LAWS(PVC)-1940-8-59

PROBODH CHANDRA HALDAR Vs. BANI CHARAN KUNDU

Decided On August 11, 1940
PROBODH CHANDRA HALDAR Appellant
V/S
BANI CHARAN KUNDU Respondents

JUDGEMENT

(1.) This rule has been obtained by the defendants and raises a difficult point of limitation which involves an interpretation of Section 52, Bengal Agricultural Debtors Act. The suit is to recover money due on an admitted account (Mablakbandi). It is common ground that the last date for filing the suit was 27 February 1939. On 20 February 1939, when there were still six days to go, the plaintiffs applied to a Debt Settlement Board at Chatmohar. A similar application was made by the defendants to a Debt Settlement Board at Malgram on 4 April 1939. The two cases were consolidated in the office of the Board at Malgram on 8 August 1939., An order of dismissal was passed on 12 September 1939. On 19 September 1939, when the claim had become barred, the plaintiffs filed a review application. This application was allowed by the appellate officers and this case was dismissed (for the second time) on 18 June 1940. The present suit was filed on that day. The plaintiffs rely upon Section 52, Bengal Agricultural Debtors Act, to save limitation.
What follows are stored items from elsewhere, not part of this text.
-- ==== Sys2Proof/WellFormed.lean ====
section
/-! DEFINITION. Which terms of the syntax the block's ports and functions can carry. -/

namespace Sys2Proof

/-- A number fits an input of `n` bits (rule R45: "each `DIM_BITS` wide, plain unsigned numbers"). -/
def fitsPort (n v : Nat) : Bool := decide (v < 2 ^ n)

/-- The operand count of PACKCHUNK: `1 ≤ k ≤ 8` (rule R57). -/
def chunkLengthOk (bits : List Bool) : Bool := decide (1 ≤ bits.length ∧ bits.length ≤ 8)

/-- An operation the block can be asked for, at DIM_BITS = `n`: the dimensions fit their ports and a chunk has one to
eight bits. Every other operand value is legal (rule R47). -/
def Instr.wf (n : Nat) : Instr → Bool
  | .reset => true
  | .convert w h => fitsPort n w && fitsPort n h
  | .step _ => true
  | .idle => true
  | .packcolor _ => true
  | .ser16be _ => true
  | .packmaskbit _ => true
  | .packchunk bits => chunkLengthOk bits
  | .packrow _ => true

/-- The four step operations, which the control vector selects; the other five are datapath functions (rule R50). -/
def Instr.isStepOp : Instr → Bool
  | .reset => true
  | .convert _ _ => true
  | .step _ => true
  | .idle => true
  | .packcolor _ => false
  | .ser16be _ => false
  | .packmaskbit _ => false
  | .packchunk _ => false
  | .packrow _ => false

end Sys2Proof
end

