-- ==== Sys2Proof/Machine/Frame.lean ====
section
/-! DEFINITION. convert as a function of the image (42_convert.md section 1), "the definition of what a frame must produce" (rule R60). -/

namespace Sys2Proof.Machine

/-- An image as a function of the coordinate (rules R5, R15). -/
abbrev ImageFn := Nat → Nat → Pix32

/-- The mask bits of the first `w` columns of one row, in column order (rule R60). -/
def rowBits (img : ImageFn) (w row : Nat) : List Bool := (List.range w).map fun col => maskBit (img row col)

/-- The color bytes of one row (rule R60). -/
def rowColors (img : ImageFn) (w row : Nat) : List Byte :=
  (List.range w).flatMap fun col => ser16be (packPixel (img row col))

/-- `CB` of rule R60. -/
def colorBuffer (w h : Nat) (img : ImageFn) : List Byte := (List.range h).flatMap fun row => rowColors img w row

/-- `MB` of rule R60. -/
def maskBuffer (w h : Nat) (img : ImageFn) : List Byte := (List.range h).flatMap fun row => packRow (rowBits img w row)

/-- `convert(W, H, img)` of rule R60. -/
def convert (w h : Nat) (img : ImageFn) : List Byte × List Byte := (colorBuffer w h img, maskBuffer w h img)

end Sys2Proof.Machine
end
The relevant words are these: The time during which such proceedings continued and the time during which the person interested in such debt was debarred by any provision of this Act from making or instituting the suit shall be excluded.

(2.) Now, the plaintiffs were not debarred from instituting their suit on any day between 13th and 18 September, inclusive. They can, therefore, only succeed if they can show that these dates are included in the time during which the proceedings continued. In opposing the rule, Mr. Lahiri contended that the proceedings continued from 20 February 1939, until 18 June 1940, when the application was finally dismissed. In this case the proceedings have been unusually protracted. First of all, there were the ordinary proceedings which culminated in the dismissal of the case. Then there was a review ending in dismissal. Then there was an appeal. As a result the review was restored and the petition was again finally rejected. Now, this interpretation is certainly possible and it is necessary to examine it. Now there is no period of limitation for an application for review under Section 44 of the Act. One extraordinary and apparently mischievous result of this interpretation would be that a creditor, can revive a time-barred debt merely by pushing in review application and then allowing it quietly to be dismissed for default. To get over the difficulty, Mr. Lahiri suggested that the proceedings referred to in Section 52 are bona fide proceedings. In my judgment, it is impossible to read any such qualification into the section. Either the proceedings continued during these crucial days or they did not. In my opinion, this interpretation ought only to be given effect to even if any other interpretation would render the second provision redundant. As a matter of fact, the second provision is wider in its effect than the former. In this connection a reference may be made to Section 35 which in certain circumstances bars proceedings in a Court although there were no proceedings pending before a Board.

(3.) In my judgment, the section should be strictly construed. The time during which these proceedings continued means any period during which something in connection with the proceedings was going on. It does not include a period during which nothing was pending on the file at all. On this interpretation it makes no difference whether the original proceedings, the review matter, the appeal and the rehearing are to be considered separate proceedings or one continuous proceeding from start to finish. I would, therefore, exclude both the period between the dismissal of the case and the filing of the application for review and the period between the dismissal of the review application and the filing of the appeal. The result is that the rule must be made absolute and the decree of the lower Court is set aside. I, however, make no order as to costs.